═══ The input

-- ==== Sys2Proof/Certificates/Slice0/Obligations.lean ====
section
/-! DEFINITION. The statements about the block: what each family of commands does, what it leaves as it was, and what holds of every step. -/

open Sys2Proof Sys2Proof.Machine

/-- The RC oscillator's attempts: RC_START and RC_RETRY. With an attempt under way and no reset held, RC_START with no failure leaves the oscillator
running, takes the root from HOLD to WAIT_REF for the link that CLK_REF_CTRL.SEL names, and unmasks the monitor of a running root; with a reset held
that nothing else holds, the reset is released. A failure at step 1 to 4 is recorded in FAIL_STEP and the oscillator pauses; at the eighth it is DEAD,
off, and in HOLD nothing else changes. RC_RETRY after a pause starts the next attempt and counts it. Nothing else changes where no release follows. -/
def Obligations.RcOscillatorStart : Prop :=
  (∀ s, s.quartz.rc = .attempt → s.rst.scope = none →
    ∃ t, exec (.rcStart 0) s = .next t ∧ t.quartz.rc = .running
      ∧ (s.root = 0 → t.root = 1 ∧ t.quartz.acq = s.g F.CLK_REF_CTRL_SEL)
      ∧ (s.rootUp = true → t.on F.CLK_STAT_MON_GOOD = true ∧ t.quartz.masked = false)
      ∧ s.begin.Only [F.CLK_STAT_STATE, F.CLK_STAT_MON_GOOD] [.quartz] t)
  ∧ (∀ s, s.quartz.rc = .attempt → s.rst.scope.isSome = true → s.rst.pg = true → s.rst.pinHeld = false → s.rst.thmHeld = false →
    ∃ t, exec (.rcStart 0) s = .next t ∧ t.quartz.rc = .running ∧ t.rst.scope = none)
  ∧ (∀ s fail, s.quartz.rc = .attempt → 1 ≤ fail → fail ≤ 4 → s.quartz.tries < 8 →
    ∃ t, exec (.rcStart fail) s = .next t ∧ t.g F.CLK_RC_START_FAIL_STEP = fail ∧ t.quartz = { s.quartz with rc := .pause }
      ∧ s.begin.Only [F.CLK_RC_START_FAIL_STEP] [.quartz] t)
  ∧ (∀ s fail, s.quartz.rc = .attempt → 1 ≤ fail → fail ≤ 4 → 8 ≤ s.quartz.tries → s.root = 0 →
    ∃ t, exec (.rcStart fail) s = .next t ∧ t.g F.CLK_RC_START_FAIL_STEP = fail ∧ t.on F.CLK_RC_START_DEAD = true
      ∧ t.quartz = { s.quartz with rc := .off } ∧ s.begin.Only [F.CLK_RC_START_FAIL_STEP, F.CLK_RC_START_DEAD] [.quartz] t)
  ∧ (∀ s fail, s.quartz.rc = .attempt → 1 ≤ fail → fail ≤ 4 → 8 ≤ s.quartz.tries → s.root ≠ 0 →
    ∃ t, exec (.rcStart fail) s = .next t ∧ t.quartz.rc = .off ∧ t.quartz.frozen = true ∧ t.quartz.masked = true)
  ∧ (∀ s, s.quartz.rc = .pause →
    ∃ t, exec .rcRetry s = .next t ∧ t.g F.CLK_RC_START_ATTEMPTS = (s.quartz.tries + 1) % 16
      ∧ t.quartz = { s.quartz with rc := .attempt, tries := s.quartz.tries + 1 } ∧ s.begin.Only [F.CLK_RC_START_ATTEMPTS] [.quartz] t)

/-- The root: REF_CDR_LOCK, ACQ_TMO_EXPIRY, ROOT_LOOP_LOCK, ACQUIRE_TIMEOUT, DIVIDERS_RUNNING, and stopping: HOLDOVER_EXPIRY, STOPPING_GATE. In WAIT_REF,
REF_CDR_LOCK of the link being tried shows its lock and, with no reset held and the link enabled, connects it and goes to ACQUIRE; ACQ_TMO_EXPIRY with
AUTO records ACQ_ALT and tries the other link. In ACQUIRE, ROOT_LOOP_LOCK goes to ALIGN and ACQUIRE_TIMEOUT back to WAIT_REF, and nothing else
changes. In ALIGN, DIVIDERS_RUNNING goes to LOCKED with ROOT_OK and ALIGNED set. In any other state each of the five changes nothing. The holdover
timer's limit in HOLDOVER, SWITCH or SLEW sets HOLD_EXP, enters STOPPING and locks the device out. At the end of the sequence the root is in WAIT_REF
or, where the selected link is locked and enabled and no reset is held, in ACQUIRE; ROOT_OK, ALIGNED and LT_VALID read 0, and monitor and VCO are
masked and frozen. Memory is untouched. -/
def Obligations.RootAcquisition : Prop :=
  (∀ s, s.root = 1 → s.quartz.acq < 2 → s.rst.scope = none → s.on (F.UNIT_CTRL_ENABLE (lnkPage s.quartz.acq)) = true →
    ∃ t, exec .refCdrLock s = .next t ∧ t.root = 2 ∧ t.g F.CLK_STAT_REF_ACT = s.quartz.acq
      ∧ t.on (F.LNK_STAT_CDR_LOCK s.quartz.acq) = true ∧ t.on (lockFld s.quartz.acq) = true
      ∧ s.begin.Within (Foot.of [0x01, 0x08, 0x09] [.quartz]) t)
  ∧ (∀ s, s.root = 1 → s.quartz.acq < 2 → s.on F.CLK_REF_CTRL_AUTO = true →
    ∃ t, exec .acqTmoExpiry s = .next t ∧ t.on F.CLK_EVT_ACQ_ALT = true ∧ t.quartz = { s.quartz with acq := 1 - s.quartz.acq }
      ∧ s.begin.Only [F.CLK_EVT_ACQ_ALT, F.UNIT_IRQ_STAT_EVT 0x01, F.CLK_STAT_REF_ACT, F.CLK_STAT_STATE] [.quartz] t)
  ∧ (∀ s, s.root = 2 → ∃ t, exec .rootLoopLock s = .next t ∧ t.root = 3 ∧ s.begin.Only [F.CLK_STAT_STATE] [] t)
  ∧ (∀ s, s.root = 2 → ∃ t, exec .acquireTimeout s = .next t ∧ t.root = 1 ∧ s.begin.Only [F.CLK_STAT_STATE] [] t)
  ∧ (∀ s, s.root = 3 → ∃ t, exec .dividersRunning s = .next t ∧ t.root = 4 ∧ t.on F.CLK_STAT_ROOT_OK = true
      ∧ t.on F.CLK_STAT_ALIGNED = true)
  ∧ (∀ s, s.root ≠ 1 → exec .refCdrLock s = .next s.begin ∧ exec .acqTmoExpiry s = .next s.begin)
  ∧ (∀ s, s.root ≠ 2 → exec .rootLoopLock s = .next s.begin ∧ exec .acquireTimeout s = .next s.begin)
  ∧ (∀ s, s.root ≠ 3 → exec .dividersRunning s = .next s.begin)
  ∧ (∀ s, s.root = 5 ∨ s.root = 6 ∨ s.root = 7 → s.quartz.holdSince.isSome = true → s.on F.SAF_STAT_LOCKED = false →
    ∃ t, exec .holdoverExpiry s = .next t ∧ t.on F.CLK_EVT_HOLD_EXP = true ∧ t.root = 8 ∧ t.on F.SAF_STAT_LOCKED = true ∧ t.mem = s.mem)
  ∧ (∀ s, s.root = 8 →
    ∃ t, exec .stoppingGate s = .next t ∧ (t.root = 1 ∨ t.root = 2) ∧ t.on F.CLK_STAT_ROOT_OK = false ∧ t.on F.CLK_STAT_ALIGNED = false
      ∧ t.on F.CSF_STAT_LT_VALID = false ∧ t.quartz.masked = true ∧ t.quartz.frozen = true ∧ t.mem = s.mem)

══════

What you need to do:
Nothing but the lines from the first line of the data through the line with "s.quartz.rc = .pause →" should be returned, exactly as they appear, both ends included.

Output of the exercise:
-- ==== Sys2Proof/Certificates/Slice0/Obligations.lean ====
section
/-! DEFINITION. The statements about the block: what each family of commands does, what it leaves as it was, and what holds of every step. -/

open Sys2Proof Sys2Proof.Machine

/-- The RC oscillator's attempts: RC_START and RC_RETRY. With an attempt under way and no reset held, RC_START with no failure leaves the oscillator
running, takes the root from HOLD to WAIT_REF for the link that CLK_REF_CTRL.SEL names, and unmasks the monitor of a running root; with a reset held
that nothing else holds, the reset is released. A failure at step 1 to 4 is recorded in FAIL_STEP and the oscillator pauses; at the eighth it is DEAD,
off, and in HOLD nothing else changes. RC_RETRY after a pause starts the next attempt and counts it. Nothing else changes where no release follows. -/
def Obligations.RcOscillatorStart : Prop :=
  (∀ s, s.quartz.rc = .attempt → s.rst.scope = none →
    ∃ t, exec (.rcStart 0) s = .next t ∧ t.quartz.rc = .running
      ∧ (s.root = 0 → t.root = 1 ∧ t.quartz.acq = s.g F.CLK_REF_CTRL_SEL)
      ∧ (s.rootUp = true → t.on F.CLK_STAT_MON_GOOD = true ∧ t.quartz.masked = false)
      ∧ s.begin.Only [F.CLK_STAT_STATE, F.CLK_STAT_MON_GOOD] [.quartz] t)
  ∧ (∀ s, s.quartz.rc = .attempt → s.rst.scope.isSome = true → s.rst.pg = true → s.rst.pinHeld = false → s.rst.thmHeld = false →
    ∃ t, exec (.rcStart 0) s = .next t ∧ t.quartz.rc = .running ∧ t.rst.scope = none)
  ∧ (∀ s fail, s.quartz.rc = .attempt → 1 ≤ fail → fail ≤ 4 → s.quartz.tries < 8 →
    ∃ t, exec (.rcStart fail) s = .next t ∧ t.g F.CLK_RC_START_FAIL_STEP = fail ∧ t.quartz = { s.quartz with rc := .pause }
      ∧ s.begin.Only [F.CLK_RC_START_FAIL_STEP] [.quartz] t)
  ∧ (∀ s fail, s.quartz.rc = .attempt → 1 ≤ fail → fail ≤ 4 → 8 ≤ s.quartz.tries → s.root = 0 →
    ∃ t, exec (.rcStart fail) s = .next t ∧ t.g F.CLK_RC_START_FAIL_STEP = fail ∧ t.on F.CLK_RC_START_DEAD = true
      ∧ t.quartz = { s.quartz with rc := .off } ∧ s.begin.Only [F.CLK_RC_START_FAIL_STEP, F.CLK_RC_START_DEAD] [.quartz] t)
  ∧ (∀ s fail, s.quartz.rc = .attempt → 1 ≤ fail → fail ≤ 4 → 8 ≤ s.quartz.tries → s.root ≠ 0 →
    ∃ t, exec (.rcStart fail) s = .next t ∧ t.quartz.rc = .off ∧ t.quartz.frozen = true ∧ t.quartz.masked = true)
  ∧ (∀ s, s.quartz.rc = .pause →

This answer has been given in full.